We thank J.K. Henske, C. Swift, S.P. Gilmore and K.V. Solomon for preparing DNA and/or RNA for P. finnis and A. robustus; T. Porter for DNA and RNA preparation for Catenaria anguillulae; P. Liu for preparation of DNA and RNA for R. globosum and L. transversale; and D. Carter-House for preparation of genomic DNA of H. vesiculosa and R. globosum for bisulfite sequencing. For bisulfite sequencing of H. vesiculosa and R. globosum, we thank N.A. Rohr for library preparation and the Georgia Advanced Computing Resource Center (GACRC) for computational resources. Work conducted by the US Department of Energy Joint Genome Institute, a DOE Office of Science User Facility, is supported by the Office of Science of the US Department of Energy under Contract No. DE-AC02-05CH11231. This work was partially supported by funding from the National Science Foundation (DEB-1441715 to JES, DEB-1441604 to J.W.S. and DEB-1354625 to T.Y.J. and I.V.G.); Any opinions, findings, conclusions or recommendations expressed in this material are those of the authors and do not necessarily reflect the views of the National Science Foundation. This work was further supported by the Office of Science (BER), US Department of Energy (DE-SC0010352) and the Institute for Collaborative Biotechnologies through grant W911NF-09- 0001. R.J.S. is supported by funding from the Office of the Vice President of Research at UGA as well as the Pew Charitable Trusts.

Author information

Authors and Affiliations

Authors

Contributions

S.J.M., R.O.D. and I.V.G. designed the study. S.J.M. and R.O.D. collected and analyzed data under the supervision of G.K.-R. and I.V.G. R.C.K. optimized the protocol for 6mA IP-sequencing and PacBio library preparation. R.C.K. and C.D. sequenced genomes, including IP-sequencing. R.C.K., C.D., A.J.B. and R.J.S. conducted bisulfite sequencing. S.J.M., R.O.D. and A.J.B. analyzed bisulfite sequencing data. K.B.L., R.L. and T.R.N. conducted LC-mass spectrometry analysis. B.P.B. analyzed mass spectrometry data. K.L., B.B.A. and A.C. assembled genomes. S.J.M., S.H., A.K., S.R.A. and A.S. annotated genomes. A.L. and E.L. assembled transcriptomes. S.J.M., W.S. and G.K.-R. analyzed transcriptomes. A.G., D.C., J.M., T.Y.J., M.A.O'M., J.E.S., J.W.S. and I.V.G. coordinated genome projects. S.J.M. wrote the manuscript with significant input from A.V. and I.V.G.; and I.V.G. coordinated the project.

Corresponding author

Correspondence to Igor V Grigoriev.

Ethics declarations

Competing interests

The authors declare no competing financial interests.

Integrated supplementary information

Supplementary Figure 1 Coverage, quality and reproducibility of 6mA marks across fungi.

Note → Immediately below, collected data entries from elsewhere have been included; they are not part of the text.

/-- An instruction that is ready and whose meaning is a precise fault takes that fault (R83). -/
theorem issue_faults {s : State} {c : CoreId} {x : CtxId} {e : Enc} {body : State → Res Done} {code : Byte} {a : Word}
    (h : Ready s c x e) (hb : body s = .fault s code a) : ∃ t, s.issue c x e body = .next t ∧ TookFault s t c x code a false := by
  obtain ⟨⟨issues, outside, inSpill, -, -, -⟩, -⟩ := id h
  obtain ⟨runs, ready⟩ := mayIssue_runs issues
  obtain ⟨hm, hn⟩ := coreRuns_power runs
  have hbody : s.runBody c x e (after s c x e.len) false body = (s.undo s c x).endFault c x code a false true := by
    simp only [State.runBody, hb, Res.state, inSpill, Option.isSome_none, Bool.and_false, Bool.false_eq_true, if_false, State.conclude]
  refine ⟨_, by rw [issue_ready body h, hbody], ?_⟩
  rw [undo_self]
  let s1 := (s.modCtx c x fun t => { t with seen := 0 }).modCore c fun k =>
    k.ended x ((s.modCtx c x fun t => { t with seen := 0 }).ctx c x).priv true
  let s2 := (s1.modCtx c x fun t => { t with routine := none, moved := none, seen := 0, image := none }).count c x 0x29
  have own2 : s2.ctx c x = { s.ctx c x with routine := none, moved := none, seen := 0, image := none } := by
    rw [State.count_ctx, State.ctx_modCtx, ctx_ended, State.ctx_modCtx]
  have reach2 : FaultReach s s2 c x :=
    (((faultReach_modCtx ..).trans (faultReach_ended ..)).trans (faultReach_modCtx ..)).trans (faultReach_countN ..)
  have routine : (s.ctx c x).routine = none := by
    simp only [Ctx.inRoutine, Bool.or_eq_false_iff, Option.isSome_eq_false_iff, Option.isNone_iff_eq_none] at outside
    exact outside.1
  obtain ⟨s3, eq3, reach3, own3⟩ := takeFault_reach (s := s2) code a false (by rw [own2, ready]; decide)
  simp only [State.endFault, Bool.false_eq_true, if_false, State.preciseFault]
  rw [eq3]
  refine tookFault_of hm (by rw [hn]; decide) (reach2.trans reach3) ?_
  rw [own3, own2]
  simp only [Bool.false_eq_true, if_false, routine]

end Sys2Proof.Machine
end

section
/-! SUPPORT. The halt of a core (R103, R467), and instructions that end where they stand. -/

namespace Sys2Proof.Machine

open Sys2Proof

/-! ## Instructions that leave the stacks alone -/

/-- An instruction that stays at its own address, and leaves `l` to be done. -/
theorem finish_stay (s : State) (c : CoreId) (x : CtxId) (npc : Word) (p : BitVec 2) (vendor : Bool) (l : State → State) :
    s.finish c x npc p vendor { flow := .stay, late := l } = l (s.finish c x (s.ctx c x).pc p vendor {}) := rfl

theorem stackDone_same {s t : State} {c : CoreId} {x : CtxId} (hf : (t.ctx c x).frame = (s.ctx c x).frame)
    (hd : (t.ctx c x).dstk = (s.ctx c x).dstk) (hw : (t.ctx c x).wtag = (s.ctx c x).wtag) : StackDone s t c x 0 [] := by
  refine ⟨hf, ?_, fun i hi => absurd hi (Nat.not_lt_zero i), fun i _ => ?_, fun w _ => ?_⟩
  · simp only [Ctx.depth, Ctx.win, hf, hw, List.length_nil]; rfl
  · simp only [Ctx.cell, Ctx.topEntry, Ctx.depth, Ctx.win, hf, hd, hw, List.length_nil]
  · simp only [hd, hw, implies_true, and_self]

/-- An instruction that does nothing to its context. -/
theorem completed_ended {s t : State} {c : CoreId} {x : CtxId} {to_ : Word} (hx : t.ctx c x = (s.ctx c x).ended to_)
    (hk : CoreKept s t c x) (hr : RestKept s t) : Completed s t c x to_ 0 [] := by
  have he := ended_fields (s.ctx c x) to_
  rw [← hx] at he
  obtain ⟨hpc, hc⟩ := ctxKept_ended (s := s) (u := s.ctx c x) (q := ((s.ctx c x).ended to_).btbAt) rfl hx
  refine ⟨hpc, stackDone_same ?_ ?_ ?_, ⟨?_, ?_, ?_⟩, hc, hk, hr⟩ <;> rw [he]

/-! ## A context, and a core, at the halt -/

theorem atHalt_fields (t : Ctx) : t.atHalt = { t with preHalt := t.atHalt.preHalt, rsv := t.atHalt.rsv, st := t.atHalt.st } := by
  unfold Ctx.atHalt
  split <;> rfl

theorem atHalt_st (t : Ctx) :
    t.atHalt.st = if t.st = .idle ∨ t.st = .dfault ∨ t.st = .halt then t.st else .halt := by
  cases h : t.st <;> simp [Ctx.atHalt, h]

theorem atHalt_ready {t : Ctx} (h : t.st = .ready) : t.atHalt.preHalt = .ready ∧ t.atHalt.rsv = none := by
  simp [Ctx.atHalt, h]

theorem settle_fields (k : Core) :
    k.settle = { k with holder := k.settle.holder, search := k.settle.search, qcount := k.settle.qcount, qload := k.settle.qload } := by
  unfold Core.settle
  dsimp only
  rw [seat_fields]
  split
  · split
    · rfl
    · rw [giveUp_fields]
  · rfl

/-- The core that halts: what its contexts become, before the decode register is searched anew (R467). -/
def Core.stopped (k : Core) (cause : BitVec 2) : Core :=
  { k with halted := true, haltReq := none, hcause := cause, stepping := false, stepRan := false }.allCtx fun _ t => t.atHalt

theorem stopped_ctx (k : Core) (cause : BitVec 2) (y : CtxId) : (k.stopped cause).settle.ctx[y.val] = (k.ctx[y.val]).atHalt := by
  rw [settle_fields]
  simp [Core.stopped, Core.allCtx]

/-! ## The trace unit (R479, R480) -/

theorem traceSettle_rest (s : State) : s.traceSettle = { s with dbg := s.traceSettle.dbg } := rfl

theorem packet_rest (s : State) (halt : Bool) (low data : Word) :
    s.packet halt low data = { s with dbg := (s.packet halt low data).dbg } := by
  unfold State.packet
  split
  · rfl
  · rw [traceSettle_rest]; rfl

theorem haltPacket_rest (s : State) (c : CoreId) (b : Bool) :
    s.haltPacket c b = { s with dbg := (s.haltPacket c b).dbg, freeCtr := (s.haltPacket c b).freeCtr } := by
  unfold State.haltPacket
  split
  · dsimp only
    rw [packet_rest]; rfl
  · rfl

/-! ## The routine in X (R57, R123) -/

theorem takeX_ctx (s : State) (c : CoreId) (y : CtxId) :
    (s.takeX c).ctx c y = { s.ctx c y with slot := ((s.takeX c).ctx c y).slot } := by
  unfold State.takeX
  split
  · next z _ =>
    rw [State.saveSlot, State.count_ctx]
    by_cases h : y = z
    · subst h; rw [State.ctx_modCtx]
    · rw [State.ctx_modCtx_ne _ _ _ _ _ h]
  · rfl

theorem takeX_core {s : State} {c d : CoreId} (h : d ≠ c) : (s.takeX c).core[d] = s.core[d] := by
  unfold State.takeX
  split
  · rw [State.saveSlot, State.count_core]; exact State.modCore_ne _ _ _ _ h
  · rfl

theorem takeX_rest (s : State) (c : CoreId) : RestKept s (s.takeX c) := by
  unfold State.takeX
  split
  · exact (modCore_rest ..).trans (countN_rest ..)
  · exact .refl s

/-! ## The halt of a core -/

theorem fireLines_zero (s : State) {l : BitVec 4} (h : l = 0) : s.fireLines l = s := if_pos h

Line graph showing per-strand coverage of 6mA marks in genomes of a) Dikarya (shown in greyscale to distinguish between different lineages), and b) early-diverging fungi. 6mA marks below a minimum coverage cutoff of 15x and above a maximum coverage (determined independently for each genome) were removed from downstream analyses. Coverage ranges for each lineage are shown in the figure legend. c) Modification quality value (mQV) distribution for each lineage and filtering cutoff used (black bar, 25 mQV). d) Box plots showing distribution of methylation ratios for methylated adenines in each genome analyzed (black bar within boxes shows median ratio). Methylation ratio refers to the proportion of molecules mapped to a given site which are methylated.

Supplementary Figure 2 Validation of SMRT-detected 6mA using mass spectrometry and IP sequencing.

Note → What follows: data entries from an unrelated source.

theorem canon_modRp {s : State} (h : s.Canon) (p : PortId) (f : RingPort → RingPort) : (s.modRp p f).Canon := by
  unfold State.modRp
  grind [State.Canon]

theorem canon_allCores {s : State} (h : s.Canon) (f : CoreId → Core → Core) : (s.allCores f).Canon := by
  unfold State.allCores
  grind [State.Canon]

theorem canon_forEach {α : Type} {f : State → α → State} (hf : ∀ t a, t.Canon → (f t a).Canon) (l : List α) {s : State} (h : s.Canon) :
    (forEach l f s).Canon := canon_foldl hf l h

theorem canon_free {s : State} (h : s.Canon) : (s.free).2.Canon := by
  unfold State.free
  grind [State.Canon]

theorem canon_countN {s : State} (h : s.Canon) (c : CoreId) (x : Option CtxId) (ev m : Nat) : (s.countN c x ev m).Canon := by
  unfold State.countN
  grind [State.Canon]

theorem canon_count {s : State} (h : s.Canon) (c : CoreId) (x : CtxId) (ev : Nat) : (s.count c x ev).Canon := by
  unfold State.count
  grind [canon_countN]

theorem canon_countC {s : State} (h : s.Canon) (c : CoreId) (ev : Nat) : (s.countC c ev).Canon := by
  unfold State.countC
  grind [canon_countN]

theorem canon_countB {s : State} (h : s.Canon) (ev : Nat) (m : Nat) : (s.countB ev m).Canon := by
  unfold State.countB
  grind [State.Canon]

theorem canon_seating {s : State} (h : s.Canon) (c : CoreId) (f : Core → Core) : (s.seating c f).Canon := by
  unfold State.seating
  grind [canon_modCore, canon_countC]

theorem canon_setSt {s : State} (h : s.Canon) (c : CoreId) (x : CtxId) (st : CtxState) : (s.setSt c x st).Canon := by
  unfold State.setSt
  grind [canon_seating]

theorem canon_setSrc {s : State} (h : s.Canon) (n : Nat) (v : Source) : (s.setSrc n v).Canon := by
  unfold State.setSrc
  grind [State.Canon]

theorem canon_wakeFor {s : State} (h : s.Canon) (c : CoreId) (core : Bool) : (s.wakeFor c core).Canon := by
  unfold State.wakeFor
  grind [State.Canon, canon_modCore]

theorem canon_rouse {s : State} (h : s.Canon) (c : CoreId) : (s.rouse c).Canon := by
  unfold State.rouse
  grind [canon_modCore]

theorem canon_raiseAt {s : State} (h : s.Canon) (n : Nat) (payload : Word) (ts : Bool × Word × BitVec 16) :
    (s.raiseAt n payload ts).Canon := by
  unfold State.raiseAt
  grind [canon_modCore, canon_countB, canon_setSrc, canon_wakeFor]

theorem canon_raiseNow {s : State} (h : s.Canon) (n : Nat) (payload : Word) : (s.raiseNow n payload).Canon := by
  unfold State.raiseNow
  grind [canon_raiseAt]

theorem canon_raise {s : State} (h : s.Canon) (n : Fin 512) (payload : Word) : (s.raise n payload).Canon := by
  unfold State.raise
  grind [State.Canon, canon_raiseNow]

theorem canon_wentQuiet {s : State} (h : s.Canon) (v : Source) : (s.wentQuiet v).Canon := by
  unfold State.wentQuiet
  grind [canon_modCore, canon_countB]

theorem canon_setLevel {s : State} (h : s.Canon) (n : Fin 512) (lvl : Bool) (payload : Word) : (s.setLevel n lvl payload).Canon := by
  unfold State.setLevel
  grind [canon_setSrc, canon_raiseNow, canon_wentQuiet]

theorem canon_nvmKick {s : State} (h : s.Canon) : (s.nvmKick).Canon := by
  unfold State.nvmKick
  grind [State.Canon]

theorem canon_cause {s : State} (h : s.Canon) (code ctx : Byte) (pc : Word) (detail : BitVec 96) :
    (s.cause code ctx pc detail).Canon := by
  unfold State.cause
  grind [State.Canon, canon_nvmKick]

theorem canon_setWipePend {s : State} (h : s.Canon) (b : Bool) : (s.setWipePend b).Canon := by
  unfold State.setWipePend
  grind [State.Canon, canon_nvmKick]

/-! ## Machine/Spad -/

theorem canon_clearRsv {s : State} (h : s.Canon) (g : Nat) (but : Option (CoreId × CtxId)) : (s.clearRsv g but).Canon := by
  unfold State.clearRsv
  grind [canon_allCores]

theorem canon_dropVectors {s : State} (h : s.Canon) (w : Nat) : (s.dropVectors w).Canon := by
  unfold State.dropVectors
  grind [canon_allCores]

theorem canon_contend {s : State} (h : s.Canon) (m : Fin 20) (w : Nat) : (s.contend m w).Canon := by
  have counted : State.Canon (if isShared w then s.countB 0x51 else s) := by
    split
    · exact canon_countB h ..
    · exact h
  exact counted.of_mem rfl rfl rfl

theorem canon_granted {s : State} (h : s.Canon) (m : Fin 20) (w : Nat) : (s.granted m w).Canon := granted_wf m w h

theorem canon_noteWrite {s : State} (h : s.Canon) (w : Nat) (v : Word) (be : BitVec 4) (by_ : Option (CoreId × CtxId)) :
    (s.noteWrite w v be by_).Canon := noteWrite_wf w v be by_ h

theorem canon_spadUncorr {s : State} (h : s.Canon) (w : Nat) : (s.spadUncorr w).Canon :=
  canon_raise (s := { s with spad := { s.spad with uncorr := true, eaddr := BitVec.ofNat 32 w } }) (h.of_mem rfl rfl rfl) ..

theorem canon_spadRead {s : State} (h : s.Canon) (w : Nat) : (s.spadRead w).2.Canon := by
  unfold State.spadRead
  split
  · exact h
  · exact h.of_mem rfl rfl rfl
  · exact canon_spadUncorr h w

theorem canon_mergeRead {s : State} (h : s.Canon) (w : Nat) : (s.mergeRead w).Canon := mergeRead_wf w h

theorem canon_spadSet {s : State} (h : s.Canon) (w : Nat) (v : Word) (be : BitVec 4) (by_ : Option (CoreId × CtxId)) :
    (s.spadSet w v be by_).Canon := spadSet_wf w v be by_ h

theorem canon_spadPut {s : State} (h : s.Canon) (w : Nat) (v : Word) (be : BitVec 4) (by_ : Option (CoreId × CtxId)) :
    (s.spadPut w v be by_).Canon := by
  unfold State.spadPut
  grind [canon_noteWrite, canon_mergeRead, canon_spadSet]

theorem canon_spadStore {s : State} (h : s.Canon) (w : Nat) (via : Via) (x : Word) (be : BitVec 4) (by_ : Option (CoreId × CtxId)) :
    (s.spadStore w via x be by_).Canon := spadStore_wf w via x be by_ h

theorem canon_secRefuse {s : State} (h : s.Canon) (w : Nat) (master : Fin 20) : (s.secRefuse w master).Canon := h

theorem canon_sliceRestore {s : State} (h : s.Canon) : s.sliceRestore.Canon := sliceRestore_wf h

/-! ## Machine/Cache -/

theorem canon_fabAsk {s : State} (h : s.Canon) (r : FabReq) : (s.fabAsk r).Canon := by
  unfold State.fabAsk
  grind [State.Canon]

theorem canon_flashAsk {s : State} (h : s.Canon) (l : BitVec 27) (who : Requester) : (s.flashAsk l who).Canon := by
  unfold State.flashAsk
  grind [State.Canon]

theorem canon_askLine {s : State} (h : s.Canon) (c : CoreId) (l : BitVec 27) (kind : FabKind) : (s.askLine c l kind).Canon := by
  unfold State.askLine
  grind [canon_fabAsk, canon_flashAsk]

theorem canon_fillError {s : State} (h : s.Canon) (c : CoreId) (l : BitVec 27) : (s.fillError c l).Canon := by
  unfold State.fillError
  grind [canon_modCore]

theorem canon_prefetch {s : State} (h : s.Canon) (c : CoreId) (l : BitVec 27) : (s.prefetch c l).Canon := by
  unfold State.prefetch
  grind [canon_modCore, canon_countC, canon_askLine]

a) Percent methylated adenines as detected by SMRT-analysis (SMRT-6mA) and by Mass-Spectrometry (MS-6mA). As a measure of high confidence SMRT-detected sites, percent of methylated adenines at ApT sites (SMRT-6mApT) is also included. b) 6mA overlap between SMRT and IP-seq methods within a 100kb region of H. vesiculosa scaffold 1. Red tiles: MACs detected through SMRT-analysis. Black tiles: methylated regions identified through IP-sequencing. Significant peaks were detected using macs231, Q-value ≤ 0.01. Read coverage tracks for both the control (inner circle) and pulldown (outer circle) are also shown. c) Comparison of 6mA-IP and SMRT analysis results across all lineages examined. a refers to percent of 6mA bases identified by SMRT analysis prior to filtering.

Supplementary Figure 3 Surrounding nucleotide context and relative genomic occurrence of 6mA.

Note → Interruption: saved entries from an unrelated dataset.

theorem canon_storeLanes {s : State} (h : s.Canon) (c : CoreId) (x : CtxId) (a : Word) (n : Nat) (v : Word) (be : BitVec 4) :
    (s.storeLanes c x a n v be).CanonWith KeepsCanon := by
  have code (t : State) (ht : t.Canon) : (if be = 0 then t else t.ownCode c x a n).Canon := canon_ite ht (canon_ownCode ht ..)
  have counted {r : Res Late} (ev : State → State) (hev : ∀ t, t.Canon → (ev t).Canon) (hr : r.CanonWith KeepsCanon) :
      (r.also ev).CanonWith KeepsCanon := canonWith_bind hr fun f t hf ht => ⟨hf, hev t ht⟩
  unfold State.storeLanes
  dsimp only
  split
  · exact canon_noteSecure h ..
  · refine counted _ (fun t ht => canon_count ht ..) ?_
    split
    · refine counted _ (fun t ht => canon_ite ht (canon_count ht ..)) ?_
      exact canonWith_after (canon_ctxWrite h ..) fun _ t ht => ⟨keepsCanon_none, code t ht⟩
    · refine counted _ (fun t ht => canon_count ht ..) ?_
      exact canonWith_after (canon_pinSlot h ..) fun _ t ht => ⟨keepsCanon_none, code _ (canon_modCore ht ..)⟩
    · split
      · next t ht => exact ⟨keepsCanon_none, code t (canon_sbStore h _ _ _ _ _ t ht)⟩
      · exact h
    · split
      · exact h
      · split
        · exact ⟨keepsCanon_none, h⟩
        · split
          · exact ⟨fun t ht => canon_regWrite ht .., h⟩
          · exact ⟨keepsCanon_none, h⟩
          · exact h
    · exact h
    · exact h

theorem canon_storeBytes {s : State} (h : s.Canon) (c : CoreId) (x : CtxId) (a : Word) (n : Nat) (v : Word) :
    (s.storeBytes c x a n v).CanonWith KeepsCanon := canon_storeLanes h ..

theorem canon_commitAt {s : State} (h : s.Canon) (c : CoreId) (x : CtxId) (a v : Word) (elapsed : Nat) :
    (s.commitAt c x a v elapsed).state.Canon := by
  unfold State.commitAt
  grind [canon_modCtx, canon_count, canon_spadPut, canon_noteSecure, canon_spadGate, canon_ownCode, canon_bind, Res.state]

theorem canon_claimAt {s : State} (h : s.Canon) (c : CoreId) (x : CtxId) (a : Word) : (s.claimAt c x a).state.Canon := by
  unfold State.claimAt
  grind [canon_modCtx, canon_count, canon_loadBytes, canon_bind, Res.state]

/-! ## Machine/Operands -/

theorem canon_flatFill {s : State} (h : s.Canon) (c : CoreId) (x : CtxId) (n : Nat) : (s.flatFill c x n).state.Canon := by
  unfold State.flatFill
  grind [canon_fillWindow, Res.state]

theorem canon_flatPop {s : State} (h : s.Canon) (c : CoreId) (x : CtxId) : (s.flatPop c x).state.Canon := by
  unfold State.flatPop
  grind [canon_modCtx, canon_flatFill, canon_bind, Res.state]

theorem canon_flatPush {s : State} (h : s.Canon) (c : CoreId) (x : CtxId) (v : Word) : (s.flatPush c x v).state.Canon := by
  unfold State.flatPush
  grind [canon_modCtx, canon_spillWindow, canon_bind, Res.state]

theorem canon_flatPops (c : CoreId) (x : CtxId) (n : Nat) {s : State} (h : s.Canon) : (State.flatPops c x n s).state.Canon := by
  induction n generalizing s with
  | zero => exact h
  | succ n ih =>
    unfold State.flatPops
    exact canon_bind (canon_flatPop h ..) fun _ _ ht => ih ht

theorem canon_flatPushes (c : CoreId) (x : CtxId) (l : List Word) {s : State} (h : s.Canon) : (State.flatPushes c x l s).state.Canon := by
  induction l generalizing s with
  | nil => exact h
  | cons v l ih =>
    unfold State.flatPushes
    exact canon_bind (canon_flatPush h ..) fun _ _ ht => ih ht

theorem canon_cellsMove {s : State} (h : s.Canon) (c : CoreId) (x : CtxId) (pops : Nat) (vs : List Word) :
    (s.cellsMove c x pops vs).state.Canon := by
  unfold State.cellsMove
  grind [canon_replace, canon_bind, canon_flatPops, canon_flatPushes, Res.state]

theorem canon_cellsReady {s : State} (h : s.Canon) (c : CoreId) (x : CtxId) (effect : Bool) (pops pushes : Nat) (named : List Nat) :
    (s.cellsReady c x effect pops pushes named).state.Canon := by
  unfold State.cellsReady
  grind [canon_ready, canon_need, canon_flatFill, canon_bind, Res.state]

theorem canon_cellThere {s : State} (h : s.Canon) (c : CoreId) (x : CtxId) (i : Nat) : (s.cellThere c x i).state.Canon := by
  unfold State.cellThere
  grind [canon_ready, canon_flatFill, canon_bind, Res.state]

theorem canon_cellWrite {s : State} (h : s.Canon) (c : CoreId) (x : CtxId) (i : Nat) (v : Word) : (s.cellWrite c x i v).state.Canon := by
  unfold State.cellWrite
  grind [canon_modCtx, canon_cellThere, canon_bind, Res.state]

/-! ## Machine/Units -/

theorem canon_stageEntry {s : State} (h : s.Canon) (c : CoreId) (x : CtxId) (g : Staged) : (s.stageEntry c x g).state.Canon := by
  unfold State.stageEntry
  grind [canon_modCore, canon_count, Res.state]

theorem canon_stageTransit {s : State} (h : s.Canon) (c : CoreId) (x : CtxId) (data where_ when_ : Word) :
    (s.stageTransit c x data where_ when_).state.Canon := by
  unfold State.stageTransit
  grind [canon_stageEntry, Res.state]

theorem canon_stageWake {s : State} (h : s.Canon) (c : CoreId) (x : CtxId) (when_ tag : Word) :
    (s.stageWake c x when_ tag).state.Canon := by
  unfold State.stageWake
  grind [canon_modCtx, canon_stageEntry, canon_bind, Res.state]

theorem canon_beamRead {s : State} (h : s.Canon) (u : Word) : (s.beamRead u).state.Canon := by
  unfold State.beamRead
  grind [Res.state]

theorem canon_frameRead {s : State} (h : s.Canon) (u : Word) : (s.frameRead u).state.Canon := by
  unfold State.frameRead
  grind [Res.state]

theorem canon_pinRead {s : State} (h : s.Canon) (u : Word) : (s.pinRead u).state.Canon := by
  unfold State.pinRead
  grind [Res.state]

theorem canon_pinGroup {s : State} (h : s.Canon) (u : Word) : (s.pinGroup u).state.Canon := by
  unfold State.pinGroup
  grind [Res.state]

theorem canon_pinPut {s : State} (h : s.Canon) (c : CoreId) (x : CtxId) (mask data : BitVec 64) :
    (s.pinPut c x mask data).state.Canon := by
  unfold State.pinPut
  grind [canon_count, canon_modGpio, Res.state]

theorem canon_pinWrite {s : State} (h : s.Canon) (c : CoreId) (x : CtxId) (f u : Word) : (s.pinWrite c x f u).state.Canon := by
  unfold State.pinWrite
  grind [canon_pinPut, Res.state]

theorem canon_pinWriteMask {s : State} (h : s.Canon) (c : CoreId) (x : CtxId) (v m u : Word) :
    (s.pinWriteMask c x v m u).state.Canon := by
  unfold State.pinWriteMask
  grind [canon_pinPut, Res.state]

theorem canon_stimWrite {s : State} (h : s.Canon) (c : CoreId) (x : CtxId) (b : BitVec 5) (v : Word) : (s.stimWrite c x b v).Canon := by
  unfold State.stimWrite
  grind [canon_count, canon_modDbg, canon_traceSettle, canon_packet]

theorem canon_yieldNow {s : State} (h : s.Canon) (c : CoreId) (x : CtxId) : (s.yieldNow c x).Canon := by
  unfold State.yieldNow
  grind [canon_passOn]

theorem canon_sleepNow {s : State} (h : s.Canon) (c : CoreId) (x : CtxId) : (s.sleepNow c x).Canon := by
  unfold State.sleepNow
  grind [canon_modCtx, canon_count, canon_setSt]

/-! ## Machine/Ucode -/

theorem canon_must {s : State} (h : s.Canon) (b : Bool) (code : Byte) : (s.must b code).state.Canon := by
  unfold State.must
  grind [Res.state]

theorem canon_openRegs {s : State} (h : s.Canon) (c : CoreId) : (s.openRegs c).Canon := by
  unfold State.openRegs
  grind [State.Canon, canon_modCore]

theorem canon_spilled {s : State} (h : s.Canon) (s0 : State) (c : CoreId) (x : CtxId) : (s.spilled s0 c x).Canon := by
  unfold State.spilled
  grind [State.Canon, canon_modCore]

theorem canon_longRoom {s : State} (h : s.Canon) (c : CoreId) (x : CtxId) (kind : LongKind) : (s.longRoom c x kind).state.Canon := by
  unfold State.longRoom
  grind [Res.state]

theorem canon_longStart {s : State} (h : s.Canon) (c : CoreId) (x : CtxId) (o : LongOp) : (s.longStart c x o).Canon := by
  unfold State.longStart
  grind [canon_modCore, canon_modCtx, canon_count]

theorem canon_ldfStart {s : State} (h : s.Canon) (c : CoreId) (x : CtxId) (a : Word) (dest : List (Fin 64)) (reg : Option (Fin 16)) :
    (s.ldfStart c x a dest reg).state.Canon := by
  unfold State.ldfStart
  grind [canon_count, canon_fabAsk, canon_longStart, Res.state]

a) Occurrence of 6mA at 4mers in early-diverged fungi. TAT/ATA trinucleotides are underscored in red. b) Percent of total ApT containing trinucleotides within MACs that are methylated.

Supplementary Figure 4 Expression, thymine and TAT-trinucleotide frequencies flanking and across MACs.

Frequency of TAT trinucleotides (top), thymine bases (middle) and expression (bottom) are plotted upstream, downstream and across MACs. Frequency is calculated as: # occurrences ÷ total # MACs. As MACs vary in length, all MACs ≥ 100 bp were selected, fragmented into 100 sections from start to end, then average frequency is calculated within fragment. MACs are oriented by gene direction.

Supplementary Figure 5 6mA is associated with active genes.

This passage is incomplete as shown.